Optic atrophy is itself not a diagnosis, but a stepping stone for further work-up.

Andrew G. Lee, MD, urged ophthalmologists to break an old habit.

"[Optic atrophy] is simply an ophthalmoscopic sign," said Dr. Lee, professor of ophthalmology, neurology, and neurosurgery, The Weill Cornell Medical College, and chairman, Department of Ophthalmology, The Methodist Hospital in Houston. "A behavior that I would like ophthalmologists to change is never to write 'Impression, optic atrophy' without an explanation. Rather they should write something like, 'Impression, optic atrophy' followed by the differential diagnosis, the suspicion for a specific etiologic cause, and the course of management."

"A complete family history is needed for the hereditary forms of the disease," he said. "For acquired forms, a complete history and eye examination are needed, with attention to uncovering evidence of previous inflammatory disease or markers for an etiology for the optic neuropathy."

Signs of optic atrophy

"There are a few distinctive signs of opticatrophy," Dr. Lee said.

For example, patients with a hereditary optic atrophy such as Leber's hereditary optic neuropathy have the characteristic pseudoedema and telangiectasias in the acute phase followed by temporal pallor in the chronic phase, and in those with autosomal dominant optic atrophy, temporal excavation and a glaucomatous appearance but static course can be seen bilaterally.

Some unusual disc vessels also can be seen in these patients. These vessels include retinochoroidal venous collaterals (i.e., "optociliary shunt vessels"), and the work-up should include an imaging study to exclude meningioma. Nettleship collaterals on the arterial side after central retinal artery occlusion (CRAO) can appear on the disc, or the retinal vessels may appear as either no vessels or "ghost" white arteries after CRAO.

The problem in the chronic phase in these cases, however, is that the vessels may be the only sign of prior CRAO, even though the optic nerve is now pale. In adults, acquired sector optic atrophy is in many cases old ischemic optic neuropathy; in patients with congenital disease who have a small nerve and sector optic atrophy, this is usually a congenital hypoplasia (e.g., the "topless" disc), he explained.
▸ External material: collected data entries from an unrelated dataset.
/-- Settles O35: the destinations of the commands, against the window map. -/
theorem lsbAndDctUseSeparateMemories : Obligations.LsbAndDctUseSeparateMemories := by
  intro i s t hb hl h
  obtain ⟨-, rfl⟩ := exec_busy hb h
  have hM := (maxPix_legal hl).1
  refine ⟨fun hi => ?_, fun h1 h2 => ⟨fun a ha => ?_, fun x hx => ?_⟩⟩
  · obtain ⟨hv, hw, hkept⟩ :=
      lsb_keeps_planes hi (pixels_le_of_exec hb hl (usesGeometry_of_isLsb hi) h)
    refine ⟨fun p _ n _ => ?_, complete_readV_none s hv, complete_readW_none s hw⟩
    unfold State.readPlane
    rw [State.readLE_congr fun j _ => hkept _ (planeBase_le.trans (Nat.le_add_right _ j))]
  · exact readByte_below_planes h1 h2 s (by unfold pixOff; omega)
  · unfold State.readBit
    rw [readByte_below_planes h1 h2 s (by unfold bitOff; omega)]

end Sys2Proof.Machine
end

section
/-! PROOF. Rounding to nearest, ties to even (00_scope.md R9): among the multiples of a power of two, then
among the numbers of at most 53 significant bits. -/

namespace Sys2Proof.Machine

open Sys2Proof.Claims

/-! ## Division by a power of two -/

/-- The quotient is within half a divisor of the exact one, and even at exactly a half. -/
theorem roundDiv_bounds (a t : Nat) :
    2 * a ≤ 2 * (roundDiv a t * 2 ^ t) + 2 ^ t ∧ 2 * (roundDiv a t * 2 ^ t) ≤ 2 * a + 2 ^ t ∧
    ((2 * a = 2 * (roundDiv a t * 2 ^ t) + 2 ^ t ∨ 2 * (roundDiv a t * 2 ^ t) = 2 * a + 2 ^ t) →
      roundDiv a t % 2 = 0) := by
  have hdiv := Nat.div_add_mod a (2 ^ t)
  have hlt := Nat.mod_lt a (Nat.two_pow_pos t)
  unfold roundDiv
  generalize a / 2 ^ t = q at *
  generalize a % 2 ^ t = r at *
  have hq := Nat.mul_comm (2 ^ t) q
  have hsucc := Nat.succ_mul q (2 ^ t)
  simp only
  split
  · next hup => rw [Nat.succ_eq_add_one] at hsucc; omega
  · next hdown => omega

/-- Settles O43: the bounds of `roundDiv_bounds` as integers. -/
theorem roundDivIsNearestEven : Obligations.RoundDivIsNearestEven := by
  intro a t
  have hpow : (2 : Int) ^ t = (2 ^ t : Nat) := by push_cast; rfl
  have hbounds := roundDiv_bounds a t
  rw [hpow]
  generalize roundDiv a t * 2 ^ t = x at *
  omega

/-- No multiple of the divisor is nearer, and another one is as near only when the quotient is even. -/
theorem roundDiv_nearest (a t n : Nat) :
    |(a : Int) - (roundDiv a t * 2 ^ t : Nat)| ≤ |(a : Int) - (n * 2 ^ t : Nat)| ∧
    (|(a : Int) - (n * 2 ^ t : Nat)| = |(a : Int) - (roundDiv a t * 2 ^ t : Nat)| →
      n * 2 ^ t ≠ roundDiv a t * 2 ^ t → roundDiv a t % 2 = 0) := by
  have hpos := Nat.two_pow_pos t
  have hapart : n * 2 ^ t + 2 ^ t ≤ roundDiv a t * 2 ^ t ∨ n = roundDiv a t ∨
      roundDiv a t * 2 ^ t + 2 ^ t ≤ n * 2 ^ t := by
    rcases Nat.lt_trichotomy n (roundDiv a t) with h | h | h
    · exact .inl (by simpa [Nat.succ_mul] using Nat.mul_le_mul_right (2 ^ t) (Nat.succ_le_of_lt h))
    · exact .inr (.inl h)
    · exact .inr (.inr
        (by simpa [Nat.succ_mul] using Nat.mul_le_mul_right (2 ^ t) (Nat.succ_le_of_lt h)))
  have hbounds := roundDiv_bounds a t
  rcases hapart with h | rfl | h
  · rw [Int.abs_eq_natAbs, Int.abs_eq_natAbs]; omega
  · exact ⟨le_rfl, fun _ hne => absurd rfl hne⟩
  · rw [Int.abs_eq_natAbs, Int.abs_eq_natAbs]; omega

/-! ## Rounding to 53 significant bits -/

/-- The number of low bits that rounding drops. -/
def roundShift (a j : Nat) : Nat := max (Nat.log2 a + 1 - 53) j

theorem le_roundShift (a j : Nat) : j ≤ roundShift a j := Nat.le_max_right _ _

theorem roundUnits_eq (a j : Nat) :
    roundUnits a j = roundDiv a (roundShift a j) * 2 ^ (roundShift a j - j) := rfl

theorem roundUnits_mul (a j : Nat) :
    roundUnits a j * 2 ^ j = roundDiv a (roundShift a j) * 2 ^ roundShift a j := by
  rw [roundUnits_eq, Nat.mul_assoc, ← Nat.pow_add, Nat.sub_add_cancel (le_roundShift a j)]

/-- The rounded quotient has at most 53 bits, or is the first number past them. -/
theorem roundDiv_roundShift_le (a j : Nat) : roundDiv a (roundShift a j) ≤ 2 ^ 53 := by
  have hlt : a < 2 ^ (53 + roundShift a j) :=
    lt_of_lt_of_le Nat.lt_log2_self (Nat.pow_le_pow_right (by decide) (by unfold roundShift; omega))
  have hq : a / 2 ^ roundShift a j < 2 ^ 53 := by
    rwa [Nat.div_lt_iff_lt_mul (Nat.two_pow_pos _), ← Nat.pow_add]
  simp only [roundDiv]
  split <;> omega

/-- When more bits are dropped than the units ask for, the value has exactly 53 bits. -/
theorem pow_log2_of_lt_roundShift {a j : Nat} (h : j < roundShift a j) :
    Nat.log2 a = 52 + roundShift a j ∧ 2 ^ (52 + roundShift a j) ≤ a := by
  have hlog : Nat.log2 a = 52 + roundShift a j := by unfold roundShift at *; omega
  refine ⟨hlog, ?_⟩
  rw [← hlog]
  refine Nat.log2_self_le ?_
  rintro rfl
  rw [Nat.log2_zero] at hlog
  omega

/-- The rounded quotient then has 53 bits: its significand is normal. -/
theorem le_roundDiv_of_lt_roundShift {a j : Nat} (h : j < roundShift a j) :
    2 ^ 52 ≤ roundDiv a (roundShift a j) := by
  have hq : 2 ^ 52 ≤ a / 2 ^ roundShift a j := by
    rw [Nat.le_div_iff_mul_le (Nat.two_pow_pos _), ← Nat.pow_add]
    exact (pow_log2_of_lt_roundShift h).2
  simp only [roundDiv]
  split <;> omega

/-- No number of at most 53 bits is nearer, and another one is as near only when the quotient is even: it
is a multiple of the dropped power of two, or below the leading bit of `a`. -/
theorem roundUnits_nearest (a j : Nat) {m : Nat} (e : Nat) (hm : m < 2 ^ 53) :
    |(a : Int) - (roundUnits a j * 2 ^ j : Nat)| ≤ |(a : Int) - (m * 2 ^ e * 2 ^ j : Nat)| ∧
    (|(a : Int) - (m * 2 ^ e * 2 ^ j : Nat)| = |(a : Int) - (roundUnits a j * 2 ^ j : Nat)| →
      m * 2 ^ e * 2 ^ j ≠ roundUnits a j * 2 ^ j → roundDiv a (roundShift a j) % 2 = 0) := by
  rw [roundUnits_mul, Nat.mul_assoc, ← Nat.pow_add]
  by_cases he : roundShift a j ≤ e + j
  · have hsplit : m * 2 ^ (e + j) = m * 2 ^ (e + j - roundShift a j) * 2 ^ roundShift a j := by
      rw [Nat.mul_assoc, ← Nat.pow_add, Nat.sub_add_cancel he]
    rw [hsplit]
    exact roundDiv_nearest a (roundShift a j) _
  · obtain ⟨-, hle⟩ := pow_log2_of_lt_roundShift (a := a) (j := j) (by omega)
    have hbelow : m * 2 ^ (e + j) < 2 ^ (52 + roundShift a j) :=
      calc m * 2 ^ (e + j) < 2 ^ 53 * 2 ^ (e + j) := Nat.mul_lt_mul_of_pos_right hm (Nat.two_pow_pos _)
        _ = 2 ^ (53 + (e + j)) := (Nat.pow_add ..).symm
        _ ≤ 2 ^ (52 + roundShift a j) := Nat.pow_le_pow_right (by decide) (by omega)
    obtain ⟨hnear, -⟩ := roundDiv_nearest a (roundShift a j) (2 ^ 52)
    rw [← Nat.pow_add] at hnear
    simp only [Int.abs_eq_natAbs] at *
    generalize 2 ^ (52 + roundShift a j) = top at *
    generalize m * 2 ^ (e + j) = y at *
    generalize roundDiv a (roundShift a j) * 2 ^ roundShift a j = x at *
    omega

/-- Settles O44: the rounded quotient and its shift, and `roundUnits_nearest`. -/
theorem roundUnitsIsNearest : Obligations.RoundUnitsIsNearest := fun a j =>
  ⟨⟨_, _, roundDiv_roundShift_le a j, roundUnits_eq a j⟩,
    fun _ e hm => (roundUnits_nearest a j e hm).1⟩

end Sys2Proof.Machine
end

section
/-! PROOF. Sums, differences and products as IEEE 754 has them (00_scope.md R9, 60_exceptions.md R255),
and the round trip of bit patterns (00_scope.md R8). -/

namespace Sys2Proof.Machine

open Sys2Proof.Claims

/-! ## The rounded result -/

theorem representable_roundUnits (a j : Nat) : Representable (roundUnits a j) := by
  rcases Nat.eq_or_lt_of_le (roundDiv_roundShift_le a j) with h | h
  · refine ⟨2 ^ 52, roundShift a j - j + 1, by decide, ?_⟩
    rw [roundUnits_eq, h, ← Nat.pow_add, ← Nat.pow_add]
    congr 1
    omega
  · exact ⟨_, _, h, roundUnits_eq a j⟩

/-- An even rounded quotient is an even significand with the least exponent. -/
theorem evenSignificand_roundUnits {a j : Nat} (h : roundDiv a (roundShift a j) % 2 = 0) :
    EvenSignificand (roundUnits a j) := by
  refine ⟨_, _, roundDiv_roundShift_le a j, ?_, h, roundUnits_eq a j⟩
  rcases Nat.eq_or_lt_of_le (le_roundShift a j) with hj | hj
  · exact .inr (by omega)
  · exact .inl (le_roundDiv_of_lt_roundShift hj)

theorem roundsTo_roundUnits (a j : Nat) : RoundsTo a j (roundUnits a j) := by
  refine ⟨representable_roundUnits a j, ?_, ?_⟩
  · rintro y ⟨m, e, hm, rfl⟩
    exact (roundUnits_nearest a j e hm).1
  · rintro y ⟨m, e, hm, rfl⟩ hne hdist
    refine evenSignificand_roundUnits ((roundUnits_nearest a j e hm).2 hdist fun heq => hne ?_)
    exact Nat.eq_of_mul_eq_mul_right (Nat.two_pow_pos j) heq

theorem overflowUnits_eq : overflowUnits = 2 ^ 2098 := by unfold overflowUnits; rfl

theorem roundedResult_rounded (neg : Bool) (a j : Nat) :
    RoundedResult neg a j (F64.rounded neg a j) := by
  refine ⟨roundUnits a j, roundsTo_roundUnits a j, fun h => ?_, fun h => ?_⟩
  · rw [← overflowUnits_eq] at h
    exact if_pos h
  · rw [← overflowUnits_eq] at h
    exact if_neg (Nat.not_lt.mpr h)

/-! ## NaNs and infinities -/

theorem nan_add (x : F64) : F64.nan.add x = .nan := by cases x <;> rfl

theorem add_nan (x : F64) : x.add .nan = .nan := by cases x <;> rfl

theorem nan_mul (x : F64) : F64.nan.mul x = .nan := by cases x <;> rfl

theorem mul_nan (x : F64) : x.mul .nan = .nan := by cases x <;> rfl

theorem inf_add_inf (p q : Bool) :
    (F64.inf p).add (.inf q) = if p = q then .inf p else .nan := rfl

theorem inf_sub_inf (p q : Bool) :
    (F64.inf p).sub (.inf q) = if p = !q then .inf p else .nan := rfl

theorem xor_eq_bne (p q : Bool) : xor p q = (p != q) := rfl

theorem inf_mul_fin (p q : Bool) (n : Nat) :
    (F64.inf p).mul (.fin q n) = if n = 0 then .nan else .inf (p != q) := rfl

theorem fin_mul_inf (p q : Bool) (n : Nat) :
    (F64.fin q n).mul (.inf p) = if n = 0 then .nan else .inf (p != q) := by
  rw [F64.mul, xor_eq_bne, bne_comm]

/-! ## Finite values -/

theorem fin_add_fin (p q : Bool) (m n : Nat) : (F64.fin p m).add (.fin q n) =
    if signedUnits p m + signedUnits q n = 0 then .fin (p && q) 0
    else F64.rounded (decide (signedUnits p m + signedUnits q n < 0))
      (signedUnits p m + signedUnits q n).natAbs 0 := rfl

theorem signedUnits_not (q : Bool) (n : Nat) : signedUnits (!q) n = -signedUnits q n := by
  cases q <;> simp [signedUnits]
If a cause of the optic atrophy is not uncovered, imaging should be strongly considered to exclude a compressive lesion, Dr. Lee said. Do not let a quick impression become the diagnosis. Optic atrophy falls into the 1% of daily cases that is not as clear-cut as the other 99% in whom the "eye sign" (e.g., cataract, retinal detachment, glaucomatous cup, elevated IOP) is the same as the "diagnosis."

"Writing 'Impression, optic atrophy, re-examine in 3 months' without a differential diagnosis or plan is a potentially dangerous practice that could lead to delay in diagnosis of a potentially treatable intracranial etiology," he said.